WORK TO COMPLETE - For this exercise, return exactly the lines of the material below that begin at the one with "0 → completes .nrstRelease s fun t =>" and stop after the one with "t => t.sys.phase = .inReset) ∧".

Start of SOURCE DATA

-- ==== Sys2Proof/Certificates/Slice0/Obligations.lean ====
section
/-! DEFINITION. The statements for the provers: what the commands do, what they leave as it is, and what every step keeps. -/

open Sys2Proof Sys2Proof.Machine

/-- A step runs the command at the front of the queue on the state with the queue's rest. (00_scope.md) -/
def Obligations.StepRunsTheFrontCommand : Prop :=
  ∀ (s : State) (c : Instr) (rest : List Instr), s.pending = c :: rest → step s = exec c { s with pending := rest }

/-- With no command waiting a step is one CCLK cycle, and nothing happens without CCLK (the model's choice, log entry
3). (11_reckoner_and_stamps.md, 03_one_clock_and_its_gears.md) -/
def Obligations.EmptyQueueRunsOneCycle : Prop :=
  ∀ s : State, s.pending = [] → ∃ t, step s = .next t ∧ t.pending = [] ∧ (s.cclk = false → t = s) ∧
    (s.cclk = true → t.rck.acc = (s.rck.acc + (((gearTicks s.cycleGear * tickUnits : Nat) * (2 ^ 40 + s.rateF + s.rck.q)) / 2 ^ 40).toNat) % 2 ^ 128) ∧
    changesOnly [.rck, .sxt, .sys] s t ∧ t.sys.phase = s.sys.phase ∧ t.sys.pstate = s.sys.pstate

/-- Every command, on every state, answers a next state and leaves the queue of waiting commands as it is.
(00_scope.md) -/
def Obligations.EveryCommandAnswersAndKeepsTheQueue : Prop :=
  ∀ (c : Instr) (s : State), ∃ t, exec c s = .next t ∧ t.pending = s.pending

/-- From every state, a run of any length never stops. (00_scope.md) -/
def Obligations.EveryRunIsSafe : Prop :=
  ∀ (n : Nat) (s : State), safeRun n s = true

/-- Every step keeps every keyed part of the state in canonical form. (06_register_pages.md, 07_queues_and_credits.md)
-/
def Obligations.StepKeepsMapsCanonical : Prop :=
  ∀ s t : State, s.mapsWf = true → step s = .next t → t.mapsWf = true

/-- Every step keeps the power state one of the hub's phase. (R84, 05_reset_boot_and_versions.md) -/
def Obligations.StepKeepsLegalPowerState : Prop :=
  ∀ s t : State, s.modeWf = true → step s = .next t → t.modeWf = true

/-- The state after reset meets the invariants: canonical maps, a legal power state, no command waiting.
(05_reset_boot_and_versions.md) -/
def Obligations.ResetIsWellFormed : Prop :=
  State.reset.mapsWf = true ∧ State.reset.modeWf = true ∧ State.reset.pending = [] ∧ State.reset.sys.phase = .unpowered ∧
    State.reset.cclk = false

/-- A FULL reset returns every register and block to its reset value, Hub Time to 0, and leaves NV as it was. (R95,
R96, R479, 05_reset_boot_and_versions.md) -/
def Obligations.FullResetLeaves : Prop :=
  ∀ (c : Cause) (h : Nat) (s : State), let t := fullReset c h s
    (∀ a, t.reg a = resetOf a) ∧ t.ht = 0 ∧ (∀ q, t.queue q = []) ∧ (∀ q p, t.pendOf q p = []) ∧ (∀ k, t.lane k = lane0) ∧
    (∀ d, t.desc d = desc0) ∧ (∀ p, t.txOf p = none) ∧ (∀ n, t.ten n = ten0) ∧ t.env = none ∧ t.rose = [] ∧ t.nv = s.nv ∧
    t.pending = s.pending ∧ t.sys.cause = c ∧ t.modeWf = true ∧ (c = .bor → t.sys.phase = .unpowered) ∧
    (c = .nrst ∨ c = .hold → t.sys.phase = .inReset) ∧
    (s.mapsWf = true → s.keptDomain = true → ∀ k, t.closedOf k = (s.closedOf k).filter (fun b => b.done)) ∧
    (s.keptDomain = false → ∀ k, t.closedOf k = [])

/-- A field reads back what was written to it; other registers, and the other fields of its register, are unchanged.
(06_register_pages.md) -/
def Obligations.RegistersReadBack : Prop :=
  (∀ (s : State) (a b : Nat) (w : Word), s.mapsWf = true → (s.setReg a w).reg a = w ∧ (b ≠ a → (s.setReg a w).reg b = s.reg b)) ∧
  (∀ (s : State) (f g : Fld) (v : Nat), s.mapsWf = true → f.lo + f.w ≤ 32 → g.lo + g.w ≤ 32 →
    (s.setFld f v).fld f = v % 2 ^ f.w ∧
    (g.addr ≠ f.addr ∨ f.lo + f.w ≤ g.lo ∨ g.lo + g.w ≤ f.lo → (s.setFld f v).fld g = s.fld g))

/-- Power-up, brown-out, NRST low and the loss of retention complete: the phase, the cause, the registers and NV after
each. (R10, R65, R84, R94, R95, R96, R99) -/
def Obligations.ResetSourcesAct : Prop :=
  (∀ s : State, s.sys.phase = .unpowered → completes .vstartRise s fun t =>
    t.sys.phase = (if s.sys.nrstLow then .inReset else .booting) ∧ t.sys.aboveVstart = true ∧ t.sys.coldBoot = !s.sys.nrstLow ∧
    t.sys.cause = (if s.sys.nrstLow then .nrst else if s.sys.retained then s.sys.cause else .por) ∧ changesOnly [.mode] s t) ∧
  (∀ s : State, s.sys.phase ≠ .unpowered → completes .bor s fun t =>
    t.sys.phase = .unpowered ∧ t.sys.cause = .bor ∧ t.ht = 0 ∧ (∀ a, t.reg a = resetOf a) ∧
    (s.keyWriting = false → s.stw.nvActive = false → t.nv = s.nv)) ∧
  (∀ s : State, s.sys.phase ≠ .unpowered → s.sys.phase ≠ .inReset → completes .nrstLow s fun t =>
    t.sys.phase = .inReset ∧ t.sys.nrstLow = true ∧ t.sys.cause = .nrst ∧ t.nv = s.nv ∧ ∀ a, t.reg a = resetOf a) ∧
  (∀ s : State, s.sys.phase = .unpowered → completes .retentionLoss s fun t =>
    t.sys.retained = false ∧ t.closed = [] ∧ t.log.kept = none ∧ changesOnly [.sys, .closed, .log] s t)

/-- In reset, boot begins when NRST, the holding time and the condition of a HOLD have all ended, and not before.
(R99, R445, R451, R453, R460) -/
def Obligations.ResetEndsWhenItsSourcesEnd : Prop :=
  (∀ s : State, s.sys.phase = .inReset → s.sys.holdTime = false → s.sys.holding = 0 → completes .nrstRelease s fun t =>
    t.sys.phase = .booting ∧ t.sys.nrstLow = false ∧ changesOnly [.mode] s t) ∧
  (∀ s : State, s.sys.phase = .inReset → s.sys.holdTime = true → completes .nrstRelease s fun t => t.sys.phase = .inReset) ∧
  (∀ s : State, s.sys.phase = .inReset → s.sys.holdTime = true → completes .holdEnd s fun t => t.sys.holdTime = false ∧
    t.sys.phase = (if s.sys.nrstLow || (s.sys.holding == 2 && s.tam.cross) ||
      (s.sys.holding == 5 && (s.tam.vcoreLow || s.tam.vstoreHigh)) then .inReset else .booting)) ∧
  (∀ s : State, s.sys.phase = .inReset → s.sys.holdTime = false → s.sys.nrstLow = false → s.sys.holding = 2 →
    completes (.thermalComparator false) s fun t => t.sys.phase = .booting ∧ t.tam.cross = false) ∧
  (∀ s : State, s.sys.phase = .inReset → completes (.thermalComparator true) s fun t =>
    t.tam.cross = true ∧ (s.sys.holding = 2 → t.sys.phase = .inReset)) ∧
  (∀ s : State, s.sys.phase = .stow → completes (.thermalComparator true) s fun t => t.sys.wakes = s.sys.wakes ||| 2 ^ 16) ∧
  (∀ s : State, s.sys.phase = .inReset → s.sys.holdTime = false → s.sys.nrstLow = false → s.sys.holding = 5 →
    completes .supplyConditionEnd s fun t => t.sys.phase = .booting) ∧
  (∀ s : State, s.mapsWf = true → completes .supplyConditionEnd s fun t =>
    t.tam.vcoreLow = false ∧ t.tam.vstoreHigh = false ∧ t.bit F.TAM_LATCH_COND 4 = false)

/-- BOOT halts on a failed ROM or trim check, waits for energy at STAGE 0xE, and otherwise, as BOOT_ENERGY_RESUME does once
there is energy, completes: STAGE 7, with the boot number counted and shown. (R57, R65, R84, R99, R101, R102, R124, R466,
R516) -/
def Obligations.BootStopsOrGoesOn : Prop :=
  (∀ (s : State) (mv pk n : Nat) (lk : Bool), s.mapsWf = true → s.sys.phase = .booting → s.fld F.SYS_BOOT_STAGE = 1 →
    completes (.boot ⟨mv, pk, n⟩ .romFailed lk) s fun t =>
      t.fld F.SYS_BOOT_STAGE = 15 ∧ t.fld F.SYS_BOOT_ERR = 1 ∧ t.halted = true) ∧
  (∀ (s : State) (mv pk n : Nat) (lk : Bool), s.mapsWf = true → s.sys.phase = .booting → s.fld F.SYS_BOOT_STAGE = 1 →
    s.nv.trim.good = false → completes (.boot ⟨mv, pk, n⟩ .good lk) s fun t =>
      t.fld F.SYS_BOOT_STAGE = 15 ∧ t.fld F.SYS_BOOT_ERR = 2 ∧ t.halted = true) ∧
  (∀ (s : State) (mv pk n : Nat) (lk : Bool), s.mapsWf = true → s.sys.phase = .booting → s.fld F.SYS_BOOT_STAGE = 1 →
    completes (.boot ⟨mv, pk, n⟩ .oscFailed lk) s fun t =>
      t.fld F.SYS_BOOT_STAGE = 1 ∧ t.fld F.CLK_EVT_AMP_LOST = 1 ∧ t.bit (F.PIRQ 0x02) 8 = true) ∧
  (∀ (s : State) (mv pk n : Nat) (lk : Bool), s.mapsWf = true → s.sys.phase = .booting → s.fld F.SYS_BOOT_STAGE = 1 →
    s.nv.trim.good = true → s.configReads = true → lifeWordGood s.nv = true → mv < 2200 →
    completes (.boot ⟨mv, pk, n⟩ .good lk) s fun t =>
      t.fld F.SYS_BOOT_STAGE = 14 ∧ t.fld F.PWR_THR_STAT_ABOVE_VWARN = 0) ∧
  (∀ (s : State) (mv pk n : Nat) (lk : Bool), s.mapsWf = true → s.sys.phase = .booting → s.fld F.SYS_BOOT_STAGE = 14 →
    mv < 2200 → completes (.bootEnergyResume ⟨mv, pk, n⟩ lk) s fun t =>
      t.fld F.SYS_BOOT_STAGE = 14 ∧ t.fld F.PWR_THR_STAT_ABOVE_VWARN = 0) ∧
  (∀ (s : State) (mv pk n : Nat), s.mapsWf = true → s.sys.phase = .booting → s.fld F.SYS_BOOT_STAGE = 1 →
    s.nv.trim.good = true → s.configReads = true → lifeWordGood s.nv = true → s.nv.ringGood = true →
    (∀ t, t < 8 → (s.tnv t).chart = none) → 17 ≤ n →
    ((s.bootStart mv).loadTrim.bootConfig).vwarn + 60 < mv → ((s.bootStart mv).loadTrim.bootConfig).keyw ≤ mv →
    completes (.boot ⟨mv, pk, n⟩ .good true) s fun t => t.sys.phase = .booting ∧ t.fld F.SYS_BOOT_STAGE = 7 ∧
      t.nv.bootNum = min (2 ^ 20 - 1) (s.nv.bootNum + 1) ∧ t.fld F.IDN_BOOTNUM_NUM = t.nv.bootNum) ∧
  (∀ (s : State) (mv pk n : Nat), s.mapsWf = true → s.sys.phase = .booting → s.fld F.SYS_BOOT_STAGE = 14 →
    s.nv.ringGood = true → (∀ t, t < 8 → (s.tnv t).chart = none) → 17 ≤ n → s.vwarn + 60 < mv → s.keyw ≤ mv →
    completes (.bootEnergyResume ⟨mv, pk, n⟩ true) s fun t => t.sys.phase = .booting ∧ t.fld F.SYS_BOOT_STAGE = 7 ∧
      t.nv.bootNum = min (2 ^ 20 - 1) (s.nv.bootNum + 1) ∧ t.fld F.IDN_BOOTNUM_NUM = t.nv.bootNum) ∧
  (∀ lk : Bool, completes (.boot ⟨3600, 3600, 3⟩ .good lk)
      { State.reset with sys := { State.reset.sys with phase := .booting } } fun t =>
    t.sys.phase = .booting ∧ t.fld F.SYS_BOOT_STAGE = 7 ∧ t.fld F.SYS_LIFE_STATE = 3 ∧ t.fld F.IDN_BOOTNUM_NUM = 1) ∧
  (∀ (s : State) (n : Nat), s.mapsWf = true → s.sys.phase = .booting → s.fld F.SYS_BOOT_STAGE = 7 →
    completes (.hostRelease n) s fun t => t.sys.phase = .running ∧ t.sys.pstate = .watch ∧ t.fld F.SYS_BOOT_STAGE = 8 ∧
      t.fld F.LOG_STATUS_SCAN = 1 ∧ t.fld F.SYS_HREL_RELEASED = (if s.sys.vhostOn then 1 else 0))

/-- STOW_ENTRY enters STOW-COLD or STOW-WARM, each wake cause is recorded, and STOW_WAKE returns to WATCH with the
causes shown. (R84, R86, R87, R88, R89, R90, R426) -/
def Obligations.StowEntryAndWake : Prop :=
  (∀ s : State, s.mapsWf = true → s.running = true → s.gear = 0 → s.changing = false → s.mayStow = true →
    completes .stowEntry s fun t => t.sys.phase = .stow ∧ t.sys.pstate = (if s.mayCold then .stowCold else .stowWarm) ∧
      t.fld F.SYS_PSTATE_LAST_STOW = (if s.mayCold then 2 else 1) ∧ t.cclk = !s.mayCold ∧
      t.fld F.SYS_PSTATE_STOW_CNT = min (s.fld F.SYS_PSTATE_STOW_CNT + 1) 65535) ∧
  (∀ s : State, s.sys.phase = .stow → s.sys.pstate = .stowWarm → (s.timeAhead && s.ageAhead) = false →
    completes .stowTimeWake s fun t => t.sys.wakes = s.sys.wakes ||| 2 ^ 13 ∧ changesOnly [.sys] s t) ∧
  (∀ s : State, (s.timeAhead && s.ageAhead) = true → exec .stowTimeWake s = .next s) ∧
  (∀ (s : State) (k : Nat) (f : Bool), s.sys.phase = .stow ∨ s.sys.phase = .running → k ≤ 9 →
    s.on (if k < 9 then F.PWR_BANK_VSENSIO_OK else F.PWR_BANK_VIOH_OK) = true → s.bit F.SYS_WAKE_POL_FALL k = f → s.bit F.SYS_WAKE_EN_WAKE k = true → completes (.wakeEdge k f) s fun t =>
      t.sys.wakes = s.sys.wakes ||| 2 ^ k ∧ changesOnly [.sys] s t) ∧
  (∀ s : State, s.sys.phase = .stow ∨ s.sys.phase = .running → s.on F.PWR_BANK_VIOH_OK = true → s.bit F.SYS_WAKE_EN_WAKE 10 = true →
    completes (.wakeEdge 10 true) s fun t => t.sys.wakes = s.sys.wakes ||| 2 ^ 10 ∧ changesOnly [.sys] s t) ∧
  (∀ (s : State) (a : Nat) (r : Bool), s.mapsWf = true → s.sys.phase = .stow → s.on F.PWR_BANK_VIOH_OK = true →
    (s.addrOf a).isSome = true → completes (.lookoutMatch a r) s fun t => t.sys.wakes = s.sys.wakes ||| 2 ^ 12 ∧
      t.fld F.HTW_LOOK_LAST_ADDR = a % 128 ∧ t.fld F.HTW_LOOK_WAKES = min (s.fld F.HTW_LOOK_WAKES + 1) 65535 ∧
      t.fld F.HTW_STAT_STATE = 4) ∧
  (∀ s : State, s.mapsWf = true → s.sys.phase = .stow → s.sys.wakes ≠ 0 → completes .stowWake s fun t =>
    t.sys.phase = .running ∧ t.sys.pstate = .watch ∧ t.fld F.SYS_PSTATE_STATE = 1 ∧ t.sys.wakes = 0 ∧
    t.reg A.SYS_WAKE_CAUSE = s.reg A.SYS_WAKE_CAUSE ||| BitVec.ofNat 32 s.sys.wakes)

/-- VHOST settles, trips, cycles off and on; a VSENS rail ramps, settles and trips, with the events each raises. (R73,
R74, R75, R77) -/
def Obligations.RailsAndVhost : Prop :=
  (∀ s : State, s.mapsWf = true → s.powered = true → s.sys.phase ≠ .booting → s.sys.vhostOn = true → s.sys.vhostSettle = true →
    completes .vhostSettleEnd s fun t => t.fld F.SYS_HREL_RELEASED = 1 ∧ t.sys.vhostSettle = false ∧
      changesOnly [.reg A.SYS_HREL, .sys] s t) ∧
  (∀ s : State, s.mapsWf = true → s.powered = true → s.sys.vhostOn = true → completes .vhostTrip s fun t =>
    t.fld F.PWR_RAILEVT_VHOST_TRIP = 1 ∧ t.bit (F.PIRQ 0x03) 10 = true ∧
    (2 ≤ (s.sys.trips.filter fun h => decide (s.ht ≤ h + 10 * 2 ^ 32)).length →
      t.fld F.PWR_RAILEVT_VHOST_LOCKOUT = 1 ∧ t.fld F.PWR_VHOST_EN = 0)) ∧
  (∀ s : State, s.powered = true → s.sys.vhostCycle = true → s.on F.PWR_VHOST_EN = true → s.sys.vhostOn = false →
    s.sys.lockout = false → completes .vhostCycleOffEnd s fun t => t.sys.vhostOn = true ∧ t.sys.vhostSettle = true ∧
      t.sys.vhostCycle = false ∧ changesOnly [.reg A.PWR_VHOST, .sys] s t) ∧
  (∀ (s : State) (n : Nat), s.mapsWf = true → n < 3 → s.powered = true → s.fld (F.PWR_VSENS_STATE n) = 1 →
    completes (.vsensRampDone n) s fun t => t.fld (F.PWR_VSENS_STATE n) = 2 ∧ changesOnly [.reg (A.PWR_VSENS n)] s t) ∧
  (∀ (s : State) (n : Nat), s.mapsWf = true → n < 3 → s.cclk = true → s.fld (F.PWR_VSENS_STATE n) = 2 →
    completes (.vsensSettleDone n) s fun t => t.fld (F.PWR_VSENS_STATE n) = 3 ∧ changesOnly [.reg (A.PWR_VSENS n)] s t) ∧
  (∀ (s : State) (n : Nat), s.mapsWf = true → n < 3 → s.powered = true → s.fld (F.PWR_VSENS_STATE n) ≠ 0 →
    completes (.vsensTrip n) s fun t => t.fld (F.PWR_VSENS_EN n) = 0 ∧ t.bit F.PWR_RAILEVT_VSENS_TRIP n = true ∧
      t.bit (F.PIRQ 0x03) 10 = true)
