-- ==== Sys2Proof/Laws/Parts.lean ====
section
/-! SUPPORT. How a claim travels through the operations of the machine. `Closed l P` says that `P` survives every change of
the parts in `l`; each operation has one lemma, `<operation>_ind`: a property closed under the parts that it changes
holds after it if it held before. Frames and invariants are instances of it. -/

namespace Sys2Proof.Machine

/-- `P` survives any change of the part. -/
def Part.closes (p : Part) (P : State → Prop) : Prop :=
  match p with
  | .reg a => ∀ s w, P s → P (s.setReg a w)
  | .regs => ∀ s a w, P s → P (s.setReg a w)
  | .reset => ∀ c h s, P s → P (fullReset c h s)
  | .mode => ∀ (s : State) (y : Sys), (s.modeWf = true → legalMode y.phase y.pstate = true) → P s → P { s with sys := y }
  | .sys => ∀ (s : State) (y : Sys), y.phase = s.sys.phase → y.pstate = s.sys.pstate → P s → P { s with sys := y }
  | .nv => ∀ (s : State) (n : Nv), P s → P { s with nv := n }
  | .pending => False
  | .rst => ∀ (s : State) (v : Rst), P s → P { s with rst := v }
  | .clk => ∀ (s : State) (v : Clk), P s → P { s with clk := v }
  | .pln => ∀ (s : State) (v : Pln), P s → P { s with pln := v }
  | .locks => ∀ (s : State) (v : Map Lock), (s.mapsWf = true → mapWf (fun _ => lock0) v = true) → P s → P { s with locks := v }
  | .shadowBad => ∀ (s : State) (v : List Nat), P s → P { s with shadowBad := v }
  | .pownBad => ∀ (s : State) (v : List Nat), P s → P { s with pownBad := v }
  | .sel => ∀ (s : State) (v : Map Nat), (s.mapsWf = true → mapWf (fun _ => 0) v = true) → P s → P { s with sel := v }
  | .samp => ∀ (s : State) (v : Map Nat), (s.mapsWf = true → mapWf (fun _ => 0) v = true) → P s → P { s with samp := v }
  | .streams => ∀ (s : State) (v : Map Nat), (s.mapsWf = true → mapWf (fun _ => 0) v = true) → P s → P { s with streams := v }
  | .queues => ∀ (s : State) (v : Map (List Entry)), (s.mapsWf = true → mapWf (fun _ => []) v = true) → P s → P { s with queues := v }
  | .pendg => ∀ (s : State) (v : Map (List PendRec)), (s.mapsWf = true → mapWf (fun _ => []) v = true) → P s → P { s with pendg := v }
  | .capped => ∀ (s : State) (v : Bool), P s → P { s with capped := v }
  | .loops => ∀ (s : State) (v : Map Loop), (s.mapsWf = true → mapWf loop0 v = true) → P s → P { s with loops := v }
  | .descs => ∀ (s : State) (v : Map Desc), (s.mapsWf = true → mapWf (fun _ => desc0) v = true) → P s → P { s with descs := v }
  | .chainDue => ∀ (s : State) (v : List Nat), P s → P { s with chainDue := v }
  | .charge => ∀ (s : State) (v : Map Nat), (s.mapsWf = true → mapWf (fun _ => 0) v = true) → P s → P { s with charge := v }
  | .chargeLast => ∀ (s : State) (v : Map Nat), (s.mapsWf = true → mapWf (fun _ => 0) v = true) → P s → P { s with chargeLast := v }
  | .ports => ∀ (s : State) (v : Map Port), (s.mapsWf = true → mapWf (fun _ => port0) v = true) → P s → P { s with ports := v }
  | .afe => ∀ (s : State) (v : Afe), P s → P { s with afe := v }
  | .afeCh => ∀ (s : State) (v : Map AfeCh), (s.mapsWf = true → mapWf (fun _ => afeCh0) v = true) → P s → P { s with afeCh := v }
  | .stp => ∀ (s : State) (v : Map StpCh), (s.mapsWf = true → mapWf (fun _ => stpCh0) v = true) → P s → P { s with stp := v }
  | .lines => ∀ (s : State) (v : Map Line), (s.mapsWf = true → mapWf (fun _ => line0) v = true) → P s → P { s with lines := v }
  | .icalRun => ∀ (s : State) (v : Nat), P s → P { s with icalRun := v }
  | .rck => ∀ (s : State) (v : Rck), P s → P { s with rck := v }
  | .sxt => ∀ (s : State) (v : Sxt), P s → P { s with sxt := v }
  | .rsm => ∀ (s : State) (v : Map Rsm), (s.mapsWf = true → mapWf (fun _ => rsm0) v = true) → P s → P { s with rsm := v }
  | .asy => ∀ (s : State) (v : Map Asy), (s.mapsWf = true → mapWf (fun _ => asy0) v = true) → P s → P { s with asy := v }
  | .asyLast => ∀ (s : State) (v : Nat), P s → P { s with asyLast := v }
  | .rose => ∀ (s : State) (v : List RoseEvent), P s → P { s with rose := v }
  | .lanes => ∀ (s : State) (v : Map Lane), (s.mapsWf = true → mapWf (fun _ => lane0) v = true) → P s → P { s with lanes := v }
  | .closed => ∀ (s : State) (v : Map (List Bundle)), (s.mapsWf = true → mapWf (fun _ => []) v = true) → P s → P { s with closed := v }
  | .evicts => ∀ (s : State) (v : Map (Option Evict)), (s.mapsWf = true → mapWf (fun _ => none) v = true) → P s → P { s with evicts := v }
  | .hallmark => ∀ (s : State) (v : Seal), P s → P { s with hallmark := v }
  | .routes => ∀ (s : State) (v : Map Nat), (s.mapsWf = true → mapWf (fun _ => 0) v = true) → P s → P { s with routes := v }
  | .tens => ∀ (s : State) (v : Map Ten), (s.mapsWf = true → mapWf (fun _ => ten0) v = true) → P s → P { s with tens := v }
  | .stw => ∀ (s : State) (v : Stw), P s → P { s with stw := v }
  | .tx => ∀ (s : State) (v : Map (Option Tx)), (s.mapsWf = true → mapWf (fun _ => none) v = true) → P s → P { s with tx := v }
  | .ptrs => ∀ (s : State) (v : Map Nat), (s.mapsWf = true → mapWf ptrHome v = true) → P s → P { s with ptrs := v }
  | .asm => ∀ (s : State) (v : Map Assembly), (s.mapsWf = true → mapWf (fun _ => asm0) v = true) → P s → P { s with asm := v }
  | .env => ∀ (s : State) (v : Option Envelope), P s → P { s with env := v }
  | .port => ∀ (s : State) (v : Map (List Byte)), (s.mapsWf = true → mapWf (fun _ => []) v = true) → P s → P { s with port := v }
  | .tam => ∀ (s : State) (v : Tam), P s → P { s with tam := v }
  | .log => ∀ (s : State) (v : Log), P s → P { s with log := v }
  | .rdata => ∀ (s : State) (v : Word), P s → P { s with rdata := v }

End of SOURCE DATA

ANSWER TO THIS EXERCISE -
  (∀ s : State, s.sys.phase = .inReset → s.sys.holdTime = false → s.sys.holding = 0 → completes .nrstRelease s fun t =>
    t.sys.phase = .booting ∧ t.sys.nrstLow = false ∧ changesOnly [.mode] s t) ∧
  (∀ s : State, s.sys.phase = .inReset → s.sys.holdTime = true → completes .nrstRelease s fun t => t.sys.phase = .inReset) ∧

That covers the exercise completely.